[Stored data entries]

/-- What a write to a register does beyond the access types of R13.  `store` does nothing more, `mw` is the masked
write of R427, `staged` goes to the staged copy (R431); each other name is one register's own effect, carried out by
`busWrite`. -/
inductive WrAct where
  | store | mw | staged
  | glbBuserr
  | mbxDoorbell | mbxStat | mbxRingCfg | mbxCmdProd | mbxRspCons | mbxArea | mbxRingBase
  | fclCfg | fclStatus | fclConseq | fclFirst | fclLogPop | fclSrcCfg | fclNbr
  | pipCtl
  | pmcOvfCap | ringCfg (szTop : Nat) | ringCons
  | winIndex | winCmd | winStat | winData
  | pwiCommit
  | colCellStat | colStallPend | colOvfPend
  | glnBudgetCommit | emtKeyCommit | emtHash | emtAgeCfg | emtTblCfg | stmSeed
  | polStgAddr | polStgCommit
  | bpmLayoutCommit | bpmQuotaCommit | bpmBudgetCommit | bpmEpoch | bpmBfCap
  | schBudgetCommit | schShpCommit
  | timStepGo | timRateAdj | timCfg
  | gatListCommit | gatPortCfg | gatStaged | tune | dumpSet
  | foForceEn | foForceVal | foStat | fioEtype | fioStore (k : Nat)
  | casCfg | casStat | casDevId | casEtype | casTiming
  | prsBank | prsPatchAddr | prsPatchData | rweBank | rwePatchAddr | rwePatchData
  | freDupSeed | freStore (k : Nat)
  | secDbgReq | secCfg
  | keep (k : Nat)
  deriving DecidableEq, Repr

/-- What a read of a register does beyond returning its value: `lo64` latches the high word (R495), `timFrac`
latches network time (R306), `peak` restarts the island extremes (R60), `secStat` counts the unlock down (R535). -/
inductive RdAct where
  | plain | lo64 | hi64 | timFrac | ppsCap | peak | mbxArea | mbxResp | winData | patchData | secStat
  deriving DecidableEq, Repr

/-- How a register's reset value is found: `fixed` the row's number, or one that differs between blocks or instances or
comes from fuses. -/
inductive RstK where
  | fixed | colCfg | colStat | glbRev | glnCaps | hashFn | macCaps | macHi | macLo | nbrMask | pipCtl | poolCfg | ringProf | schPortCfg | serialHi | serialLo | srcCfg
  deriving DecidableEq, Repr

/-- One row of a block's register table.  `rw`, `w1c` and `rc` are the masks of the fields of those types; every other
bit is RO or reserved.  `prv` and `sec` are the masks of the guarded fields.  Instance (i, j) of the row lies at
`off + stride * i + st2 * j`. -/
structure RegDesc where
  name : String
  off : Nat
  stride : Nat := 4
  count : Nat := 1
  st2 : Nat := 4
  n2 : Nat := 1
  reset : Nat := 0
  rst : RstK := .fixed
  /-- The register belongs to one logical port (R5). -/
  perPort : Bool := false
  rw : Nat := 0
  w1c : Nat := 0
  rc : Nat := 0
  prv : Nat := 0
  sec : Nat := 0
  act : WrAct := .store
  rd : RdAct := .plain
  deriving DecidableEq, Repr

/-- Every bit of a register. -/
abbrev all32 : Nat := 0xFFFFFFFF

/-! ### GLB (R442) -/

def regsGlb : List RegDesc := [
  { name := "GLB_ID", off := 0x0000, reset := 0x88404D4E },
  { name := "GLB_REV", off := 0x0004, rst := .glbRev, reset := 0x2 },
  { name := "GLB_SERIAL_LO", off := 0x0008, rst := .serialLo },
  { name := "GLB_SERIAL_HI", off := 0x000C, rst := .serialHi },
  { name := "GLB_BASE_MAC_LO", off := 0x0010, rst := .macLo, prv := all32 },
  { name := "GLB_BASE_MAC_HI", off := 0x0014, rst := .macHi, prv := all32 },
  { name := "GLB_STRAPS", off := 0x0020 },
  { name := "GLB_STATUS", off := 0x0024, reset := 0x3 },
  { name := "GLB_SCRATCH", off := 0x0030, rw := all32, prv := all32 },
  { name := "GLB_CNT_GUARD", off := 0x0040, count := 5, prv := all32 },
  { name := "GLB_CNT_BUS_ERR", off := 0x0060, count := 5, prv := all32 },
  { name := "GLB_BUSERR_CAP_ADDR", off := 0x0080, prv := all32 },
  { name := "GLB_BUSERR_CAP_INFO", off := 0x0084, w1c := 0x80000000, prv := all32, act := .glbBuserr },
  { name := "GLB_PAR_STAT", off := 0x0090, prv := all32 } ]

...

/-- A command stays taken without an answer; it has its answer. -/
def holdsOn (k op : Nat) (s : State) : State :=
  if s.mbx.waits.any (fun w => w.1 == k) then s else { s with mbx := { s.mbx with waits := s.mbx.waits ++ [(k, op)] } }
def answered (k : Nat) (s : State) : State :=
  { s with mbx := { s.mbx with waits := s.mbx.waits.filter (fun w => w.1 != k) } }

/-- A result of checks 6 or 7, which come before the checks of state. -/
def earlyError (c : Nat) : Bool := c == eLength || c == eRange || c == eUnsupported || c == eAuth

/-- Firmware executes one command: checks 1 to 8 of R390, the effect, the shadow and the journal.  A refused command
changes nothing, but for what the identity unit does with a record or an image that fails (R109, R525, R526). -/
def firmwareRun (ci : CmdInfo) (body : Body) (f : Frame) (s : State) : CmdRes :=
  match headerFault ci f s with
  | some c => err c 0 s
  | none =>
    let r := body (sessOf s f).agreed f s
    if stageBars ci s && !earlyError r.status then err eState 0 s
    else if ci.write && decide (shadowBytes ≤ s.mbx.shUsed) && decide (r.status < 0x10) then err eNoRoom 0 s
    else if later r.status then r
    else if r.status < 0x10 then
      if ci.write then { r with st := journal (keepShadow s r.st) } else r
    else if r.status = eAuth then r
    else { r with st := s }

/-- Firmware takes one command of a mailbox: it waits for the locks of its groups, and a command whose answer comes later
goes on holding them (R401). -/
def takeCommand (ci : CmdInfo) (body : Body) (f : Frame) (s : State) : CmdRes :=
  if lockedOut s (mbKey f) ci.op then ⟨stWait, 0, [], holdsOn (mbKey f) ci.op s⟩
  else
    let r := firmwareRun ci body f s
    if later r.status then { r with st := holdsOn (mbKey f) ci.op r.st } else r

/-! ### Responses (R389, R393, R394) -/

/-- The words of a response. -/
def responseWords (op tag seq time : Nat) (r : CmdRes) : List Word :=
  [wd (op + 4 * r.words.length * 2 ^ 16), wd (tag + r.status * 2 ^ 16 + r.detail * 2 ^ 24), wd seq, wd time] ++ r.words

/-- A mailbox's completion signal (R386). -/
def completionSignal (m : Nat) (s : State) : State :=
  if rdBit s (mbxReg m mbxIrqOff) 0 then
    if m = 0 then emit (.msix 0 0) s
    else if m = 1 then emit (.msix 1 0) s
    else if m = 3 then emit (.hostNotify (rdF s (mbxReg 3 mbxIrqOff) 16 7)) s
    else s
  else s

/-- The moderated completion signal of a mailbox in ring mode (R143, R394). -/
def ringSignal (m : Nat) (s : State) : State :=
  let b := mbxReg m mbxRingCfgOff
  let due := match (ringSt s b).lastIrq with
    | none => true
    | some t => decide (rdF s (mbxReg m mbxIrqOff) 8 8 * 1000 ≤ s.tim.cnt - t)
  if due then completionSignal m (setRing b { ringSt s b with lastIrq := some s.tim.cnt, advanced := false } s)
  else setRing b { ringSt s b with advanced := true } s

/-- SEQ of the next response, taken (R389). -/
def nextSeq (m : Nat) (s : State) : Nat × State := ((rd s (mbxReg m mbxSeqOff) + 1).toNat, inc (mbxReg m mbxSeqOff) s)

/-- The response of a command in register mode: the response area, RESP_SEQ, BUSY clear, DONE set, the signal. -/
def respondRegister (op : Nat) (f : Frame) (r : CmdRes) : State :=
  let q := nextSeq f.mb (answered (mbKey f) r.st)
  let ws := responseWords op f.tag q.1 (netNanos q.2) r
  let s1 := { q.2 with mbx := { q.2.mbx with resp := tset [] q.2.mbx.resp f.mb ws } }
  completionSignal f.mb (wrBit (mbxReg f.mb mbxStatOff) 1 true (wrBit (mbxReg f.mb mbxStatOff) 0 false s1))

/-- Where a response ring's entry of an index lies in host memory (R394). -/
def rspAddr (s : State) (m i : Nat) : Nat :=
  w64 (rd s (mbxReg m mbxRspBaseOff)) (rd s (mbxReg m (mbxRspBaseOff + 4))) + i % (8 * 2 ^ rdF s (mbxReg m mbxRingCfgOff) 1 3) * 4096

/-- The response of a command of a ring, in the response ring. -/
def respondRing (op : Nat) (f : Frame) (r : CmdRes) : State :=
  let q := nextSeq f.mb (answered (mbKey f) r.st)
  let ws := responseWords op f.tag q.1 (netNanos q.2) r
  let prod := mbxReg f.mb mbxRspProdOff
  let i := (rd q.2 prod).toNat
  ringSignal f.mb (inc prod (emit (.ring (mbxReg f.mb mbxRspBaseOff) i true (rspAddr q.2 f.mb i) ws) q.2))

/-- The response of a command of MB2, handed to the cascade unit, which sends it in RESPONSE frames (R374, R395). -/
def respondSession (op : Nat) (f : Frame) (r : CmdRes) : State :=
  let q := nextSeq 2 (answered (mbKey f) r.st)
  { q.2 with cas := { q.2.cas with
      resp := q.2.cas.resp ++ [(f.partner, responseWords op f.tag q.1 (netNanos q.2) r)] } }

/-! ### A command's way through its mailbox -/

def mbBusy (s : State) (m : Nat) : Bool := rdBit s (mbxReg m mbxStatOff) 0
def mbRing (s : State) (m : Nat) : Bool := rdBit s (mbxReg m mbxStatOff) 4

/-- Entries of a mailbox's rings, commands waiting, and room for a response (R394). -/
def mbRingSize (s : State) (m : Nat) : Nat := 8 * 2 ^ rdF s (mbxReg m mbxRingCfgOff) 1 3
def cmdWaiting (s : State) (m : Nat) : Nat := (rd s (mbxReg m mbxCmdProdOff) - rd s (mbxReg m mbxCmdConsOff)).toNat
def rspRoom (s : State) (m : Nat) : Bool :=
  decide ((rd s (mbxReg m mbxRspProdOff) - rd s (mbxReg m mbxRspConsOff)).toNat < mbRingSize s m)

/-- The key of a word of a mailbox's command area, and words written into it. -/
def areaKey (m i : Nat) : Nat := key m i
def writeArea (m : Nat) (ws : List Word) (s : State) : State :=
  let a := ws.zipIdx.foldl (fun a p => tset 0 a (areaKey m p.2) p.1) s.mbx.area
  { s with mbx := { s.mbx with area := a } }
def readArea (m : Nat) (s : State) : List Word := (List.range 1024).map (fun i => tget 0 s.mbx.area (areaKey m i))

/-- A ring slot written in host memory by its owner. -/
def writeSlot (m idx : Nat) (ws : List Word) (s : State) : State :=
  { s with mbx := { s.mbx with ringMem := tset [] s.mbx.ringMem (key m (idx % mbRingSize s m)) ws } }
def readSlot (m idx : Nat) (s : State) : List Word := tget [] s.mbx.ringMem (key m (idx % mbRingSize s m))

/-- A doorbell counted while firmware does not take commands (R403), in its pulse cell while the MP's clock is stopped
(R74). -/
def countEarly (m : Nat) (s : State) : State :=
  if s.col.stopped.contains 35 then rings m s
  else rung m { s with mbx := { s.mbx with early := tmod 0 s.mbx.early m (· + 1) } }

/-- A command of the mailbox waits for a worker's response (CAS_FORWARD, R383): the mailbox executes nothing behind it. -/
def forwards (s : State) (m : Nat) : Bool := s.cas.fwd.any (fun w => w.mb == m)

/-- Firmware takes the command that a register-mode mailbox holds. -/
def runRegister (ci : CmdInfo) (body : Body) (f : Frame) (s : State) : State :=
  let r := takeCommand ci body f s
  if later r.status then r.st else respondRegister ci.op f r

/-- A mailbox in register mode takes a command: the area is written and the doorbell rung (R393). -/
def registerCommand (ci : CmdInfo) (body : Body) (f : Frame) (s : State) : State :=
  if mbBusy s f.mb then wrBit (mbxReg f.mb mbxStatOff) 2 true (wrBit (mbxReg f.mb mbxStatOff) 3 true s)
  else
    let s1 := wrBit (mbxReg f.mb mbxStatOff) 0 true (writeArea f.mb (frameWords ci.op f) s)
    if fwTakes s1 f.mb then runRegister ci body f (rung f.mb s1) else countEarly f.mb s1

## TRY IT
Only the lines above from the line with "rwePatchAddr | rwePatchData" to the line with "off := 0x0040, count", those two lines included, should be reproduced exactly.

## SOLVED EXERCISE
  | prsBank | prsPatchAddr | prsPatchData | rweBank | rwePatchAddr | rwePatchData
  | freDupSeed | freStore (k : Nat)
  | secDbgReq | secCfg
  | keep (k : Nat)
  deriving DecidableEq, Repr

/-- What a read of a register does beyond returning its value: `lo64` latches the high word (R495), `timFrac`
latches network time (R306), `peak` restarts the island extremes (R60), `secStat` counts the unlock down (R535). -/
inductive RdAct where
  | plain | lo64 | hi64 | timFrac | ppsCap | peak | mbxArea | mbxResp | winData | patchData | secStat
  deriving DecidableEq, Repr

/-- How a register's reset value is found: `fixed` the row's number, or one that differs between blocks or instances or
comes from fuses. -/
inductive RstK where
  | fixed | colCfg | colStat | glbRev | glnCaps | hashFn | macCaps | macHi | macLo | nbrMask | pipCtl | poolCfg | ringProf | schPortCfg | serialHi | serialLo | srcCfg
  deriving DecidableEq, Repr

/-- One row of a block's register table.  `rw`, `w1c` and `rc` are the masks of the fields of those types; every other
bit is RO or reserved.  `prv` and `sec` are the masks of the guarded fields.  Instance (i, j) of the row lies at
`off + stride * i + st2 * j`. -/
structure RegDesc where
  name : String
  off : Nat
  stride : Nat := 4
  count : Nat := 1
  st2 : Nat := 4
  n2 : Nat := 1
  reset : Nat := 0
  rst : RstK := .fixed
  /-- The register belongs to one logical port (R5). -/
  perPort : Bool := false
  rw : Nat := 0
  w1c : Nat := 0
  rc : Nat := 0
  prv : Nat := 0
  sec : Nat := 0
  act : WrAct := .store
  rd : RdAct := .plain
  deriving DecidableEq, Repr

/-- Every bit of a register. -/
abbrev all32 : Nat := 0xFFFFFFFF

/-! ### GLB (R442) -/

def regsGlb : List RegDesc := [
  { name := "GLB_ID", off := 0x0000, reset := 0x88404D4E },
  { name := "GLB_REV", off := 0x0004, rst := .glbRev, reset := 0x2 },
  { name := "GLB_SERIAL_LO", off := 0x0008, rst := .serialLo },
  { name := "GLB_SERIAL_HI", off := 0x000C, rst := .serialHi },
  { name := "GLB_BASE_MAC_LO", off := 0x0010, rst := .macLo, prv := all32 },
  { name := "GLB_BASE_MAC_HI", off := 0x0014, rst := .macHi, prv := all32 },
  { name := "GLB_STRAPS", off := 0x0020 },
  { name := "GLB_STATUS", off := 0x0024, reset := 0x3 },
  { name := "GLB_SCRATCH", off := 0x0030, rw := all32, prv := all32 },
  { name := "GLB_CNT_GUARD", off := 0x0040, count := 5, prv := all32 },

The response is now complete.